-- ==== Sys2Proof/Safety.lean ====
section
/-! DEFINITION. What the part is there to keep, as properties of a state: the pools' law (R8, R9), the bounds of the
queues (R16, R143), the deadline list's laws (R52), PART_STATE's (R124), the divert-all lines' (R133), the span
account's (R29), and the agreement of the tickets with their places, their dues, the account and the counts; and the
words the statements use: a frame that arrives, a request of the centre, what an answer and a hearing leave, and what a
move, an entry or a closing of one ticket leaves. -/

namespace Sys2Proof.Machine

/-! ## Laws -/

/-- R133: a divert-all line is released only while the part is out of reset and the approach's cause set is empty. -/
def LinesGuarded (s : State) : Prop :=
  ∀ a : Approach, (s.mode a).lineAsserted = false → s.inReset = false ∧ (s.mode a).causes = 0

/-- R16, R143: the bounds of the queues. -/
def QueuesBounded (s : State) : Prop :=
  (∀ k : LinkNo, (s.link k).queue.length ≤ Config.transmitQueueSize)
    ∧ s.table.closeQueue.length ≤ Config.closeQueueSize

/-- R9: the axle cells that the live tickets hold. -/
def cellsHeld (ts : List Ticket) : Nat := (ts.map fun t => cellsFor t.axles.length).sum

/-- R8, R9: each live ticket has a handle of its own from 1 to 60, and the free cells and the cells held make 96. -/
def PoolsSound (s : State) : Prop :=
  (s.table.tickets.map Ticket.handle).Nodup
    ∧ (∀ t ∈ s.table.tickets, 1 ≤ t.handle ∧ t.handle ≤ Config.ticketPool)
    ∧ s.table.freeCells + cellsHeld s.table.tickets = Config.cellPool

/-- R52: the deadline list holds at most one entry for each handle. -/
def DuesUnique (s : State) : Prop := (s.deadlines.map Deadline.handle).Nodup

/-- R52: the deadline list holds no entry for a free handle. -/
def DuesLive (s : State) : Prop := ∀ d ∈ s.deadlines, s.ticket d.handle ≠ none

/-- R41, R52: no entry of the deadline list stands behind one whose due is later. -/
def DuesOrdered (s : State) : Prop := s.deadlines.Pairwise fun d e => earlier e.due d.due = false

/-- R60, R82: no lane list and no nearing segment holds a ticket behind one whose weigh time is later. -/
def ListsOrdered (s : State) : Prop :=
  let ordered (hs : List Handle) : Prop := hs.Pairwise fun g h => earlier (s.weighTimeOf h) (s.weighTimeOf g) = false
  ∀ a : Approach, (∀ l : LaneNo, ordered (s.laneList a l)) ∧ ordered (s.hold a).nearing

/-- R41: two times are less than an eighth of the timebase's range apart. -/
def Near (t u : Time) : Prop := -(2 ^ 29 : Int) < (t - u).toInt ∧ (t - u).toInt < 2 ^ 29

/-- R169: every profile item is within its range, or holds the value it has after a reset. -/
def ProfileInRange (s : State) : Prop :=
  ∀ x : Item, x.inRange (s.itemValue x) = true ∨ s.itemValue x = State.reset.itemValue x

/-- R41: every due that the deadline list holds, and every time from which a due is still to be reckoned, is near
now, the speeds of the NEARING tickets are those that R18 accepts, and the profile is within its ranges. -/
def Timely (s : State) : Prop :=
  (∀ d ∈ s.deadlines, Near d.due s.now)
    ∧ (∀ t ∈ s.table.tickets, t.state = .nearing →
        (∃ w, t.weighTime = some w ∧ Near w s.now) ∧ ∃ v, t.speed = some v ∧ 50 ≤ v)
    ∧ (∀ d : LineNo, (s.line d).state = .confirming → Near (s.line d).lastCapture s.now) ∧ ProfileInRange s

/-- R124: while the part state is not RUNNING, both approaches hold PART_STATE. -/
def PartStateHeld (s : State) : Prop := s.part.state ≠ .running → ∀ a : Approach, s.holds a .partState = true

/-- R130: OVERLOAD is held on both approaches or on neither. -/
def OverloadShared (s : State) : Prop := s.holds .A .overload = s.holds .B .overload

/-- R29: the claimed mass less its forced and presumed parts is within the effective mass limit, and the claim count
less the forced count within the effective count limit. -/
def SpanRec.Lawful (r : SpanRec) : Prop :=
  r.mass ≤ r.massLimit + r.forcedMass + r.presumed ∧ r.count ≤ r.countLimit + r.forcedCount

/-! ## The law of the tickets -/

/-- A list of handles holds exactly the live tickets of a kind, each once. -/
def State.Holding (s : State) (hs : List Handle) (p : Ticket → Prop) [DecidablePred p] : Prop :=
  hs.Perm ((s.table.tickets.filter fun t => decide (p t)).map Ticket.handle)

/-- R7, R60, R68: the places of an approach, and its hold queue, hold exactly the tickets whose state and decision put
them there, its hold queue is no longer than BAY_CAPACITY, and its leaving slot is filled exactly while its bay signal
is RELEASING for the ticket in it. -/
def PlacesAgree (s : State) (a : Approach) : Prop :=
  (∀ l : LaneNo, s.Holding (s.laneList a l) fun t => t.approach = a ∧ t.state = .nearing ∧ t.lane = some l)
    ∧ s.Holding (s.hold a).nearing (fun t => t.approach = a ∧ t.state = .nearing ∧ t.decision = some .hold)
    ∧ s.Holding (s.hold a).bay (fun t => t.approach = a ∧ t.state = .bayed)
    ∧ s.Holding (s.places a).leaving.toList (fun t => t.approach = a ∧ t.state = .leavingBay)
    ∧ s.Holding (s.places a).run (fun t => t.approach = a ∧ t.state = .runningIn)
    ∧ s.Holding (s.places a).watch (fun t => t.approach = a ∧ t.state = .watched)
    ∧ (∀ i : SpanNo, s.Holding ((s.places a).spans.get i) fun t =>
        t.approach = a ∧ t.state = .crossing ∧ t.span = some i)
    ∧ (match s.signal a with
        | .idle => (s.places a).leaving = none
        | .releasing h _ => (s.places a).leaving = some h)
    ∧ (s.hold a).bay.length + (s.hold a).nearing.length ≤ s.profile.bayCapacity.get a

* * *

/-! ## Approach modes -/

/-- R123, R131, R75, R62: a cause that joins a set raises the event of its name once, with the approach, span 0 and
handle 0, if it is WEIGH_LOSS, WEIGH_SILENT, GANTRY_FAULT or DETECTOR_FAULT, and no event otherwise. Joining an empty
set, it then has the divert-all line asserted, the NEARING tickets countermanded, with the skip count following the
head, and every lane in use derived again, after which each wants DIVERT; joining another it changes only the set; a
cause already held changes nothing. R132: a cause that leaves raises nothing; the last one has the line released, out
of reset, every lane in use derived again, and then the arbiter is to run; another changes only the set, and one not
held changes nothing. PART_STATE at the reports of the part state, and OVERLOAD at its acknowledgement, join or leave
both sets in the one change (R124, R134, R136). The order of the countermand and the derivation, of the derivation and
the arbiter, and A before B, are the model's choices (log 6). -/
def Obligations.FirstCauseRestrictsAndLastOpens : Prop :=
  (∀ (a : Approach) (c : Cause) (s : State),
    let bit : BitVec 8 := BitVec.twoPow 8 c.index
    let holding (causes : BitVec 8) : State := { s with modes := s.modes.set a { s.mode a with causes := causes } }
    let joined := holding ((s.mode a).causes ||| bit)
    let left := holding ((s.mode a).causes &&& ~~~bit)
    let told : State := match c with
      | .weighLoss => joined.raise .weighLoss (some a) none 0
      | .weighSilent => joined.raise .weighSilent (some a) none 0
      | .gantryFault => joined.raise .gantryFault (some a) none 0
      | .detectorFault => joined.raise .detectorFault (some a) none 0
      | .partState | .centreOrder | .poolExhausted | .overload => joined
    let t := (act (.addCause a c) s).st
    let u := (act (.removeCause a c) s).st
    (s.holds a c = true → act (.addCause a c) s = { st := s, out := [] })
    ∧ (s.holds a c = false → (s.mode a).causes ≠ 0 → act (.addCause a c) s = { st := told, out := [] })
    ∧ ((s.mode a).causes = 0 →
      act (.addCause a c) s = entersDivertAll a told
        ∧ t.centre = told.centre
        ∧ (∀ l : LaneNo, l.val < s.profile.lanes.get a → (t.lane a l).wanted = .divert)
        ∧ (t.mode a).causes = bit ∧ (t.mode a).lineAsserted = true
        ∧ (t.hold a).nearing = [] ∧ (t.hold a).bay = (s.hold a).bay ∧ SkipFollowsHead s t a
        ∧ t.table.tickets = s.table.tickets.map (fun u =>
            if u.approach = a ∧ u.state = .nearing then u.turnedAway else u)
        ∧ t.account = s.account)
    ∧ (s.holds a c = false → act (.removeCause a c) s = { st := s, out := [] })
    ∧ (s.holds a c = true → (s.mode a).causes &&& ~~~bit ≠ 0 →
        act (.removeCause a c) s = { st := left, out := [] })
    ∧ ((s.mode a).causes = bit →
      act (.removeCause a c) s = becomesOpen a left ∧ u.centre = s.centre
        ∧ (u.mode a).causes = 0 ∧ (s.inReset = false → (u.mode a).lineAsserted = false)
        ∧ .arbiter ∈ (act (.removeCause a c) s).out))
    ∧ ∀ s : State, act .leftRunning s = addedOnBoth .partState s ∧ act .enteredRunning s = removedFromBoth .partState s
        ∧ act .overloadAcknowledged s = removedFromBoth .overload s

--

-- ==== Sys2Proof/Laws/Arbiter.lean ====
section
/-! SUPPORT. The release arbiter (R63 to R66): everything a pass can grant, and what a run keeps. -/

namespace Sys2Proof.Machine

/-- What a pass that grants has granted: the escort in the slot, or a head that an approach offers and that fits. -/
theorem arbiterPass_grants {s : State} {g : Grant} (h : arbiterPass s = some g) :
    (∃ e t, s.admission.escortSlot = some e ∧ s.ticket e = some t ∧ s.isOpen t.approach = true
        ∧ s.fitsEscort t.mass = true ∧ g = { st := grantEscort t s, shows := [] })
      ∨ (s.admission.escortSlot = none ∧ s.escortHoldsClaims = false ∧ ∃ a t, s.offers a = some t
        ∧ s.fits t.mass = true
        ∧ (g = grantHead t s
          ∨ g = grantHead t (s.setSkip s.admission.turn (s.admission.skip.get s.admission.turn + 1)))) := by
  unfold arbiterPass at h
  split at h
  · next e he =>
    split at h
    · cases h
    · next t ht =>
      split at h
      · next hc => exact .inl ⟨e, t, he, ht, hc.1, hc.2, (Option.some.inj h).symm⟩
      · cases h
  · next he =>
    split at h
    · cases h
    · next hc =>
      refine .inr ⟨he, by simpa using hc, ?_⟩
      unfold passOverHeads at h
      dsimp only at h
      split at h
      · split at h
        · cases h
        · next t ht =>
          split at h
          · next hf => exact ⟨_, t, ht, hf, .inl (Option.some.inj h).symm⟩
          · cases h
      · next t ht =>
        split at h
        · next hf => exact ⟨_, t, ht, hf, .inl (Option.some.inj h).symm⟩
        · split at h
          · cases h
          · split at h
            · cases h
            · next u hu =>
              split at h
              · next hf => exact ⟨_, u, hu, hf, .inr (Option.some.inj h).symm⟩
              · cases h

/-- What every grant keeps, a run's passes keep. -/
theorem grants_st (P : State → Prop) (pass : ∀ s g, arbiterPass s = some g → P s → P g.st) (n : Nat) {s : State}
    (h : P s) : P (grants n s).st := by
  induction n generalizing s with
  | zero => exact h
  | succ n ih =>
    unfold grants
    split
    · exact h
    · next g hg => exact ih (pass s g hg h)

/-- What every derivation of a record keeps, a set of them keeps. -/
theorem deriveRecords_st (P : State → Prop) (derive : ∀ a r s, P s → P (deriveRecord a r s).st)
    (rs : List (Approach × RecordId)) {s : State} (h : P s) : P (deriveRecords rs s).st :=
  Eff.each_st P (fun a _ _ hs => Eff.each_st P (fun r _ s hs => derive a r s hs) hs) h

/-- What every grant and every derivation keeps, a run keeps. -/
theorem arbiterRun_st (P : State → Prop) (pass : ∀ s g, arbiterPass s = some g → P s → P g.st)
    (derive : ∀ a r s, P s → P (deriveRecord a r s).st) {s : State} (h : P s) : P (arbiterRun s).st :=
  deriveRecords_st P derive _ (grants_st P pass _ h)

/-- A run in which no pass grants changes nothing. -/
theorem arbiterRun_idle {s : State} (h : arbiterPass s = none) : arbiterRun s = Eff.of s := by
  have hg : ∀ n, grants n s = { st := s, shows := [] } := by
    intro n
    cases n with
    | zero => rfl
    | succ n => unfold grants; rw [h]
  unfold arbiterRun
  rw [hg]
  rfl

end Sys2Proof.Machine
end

**TASK DIRECTIONS:** Reproduce exactly the lines of the records above from the one with "-- ==== Sys2Proof/Safety.lean" to the one with "queues (R16, R143), the", both included, and leave out everything else.

**EXERCISE ANSWER:**
-- ==== Sys2Proof/Safety.lean ====
section
/-! DEFINITION. What the part is there to keep, as properties of a state: the pools' law (R8, R9), the bounds of the
queues (R16, R143), the deadline list's laws (R52), PART_STATE's (R124), the divert-all lines' (R133), the span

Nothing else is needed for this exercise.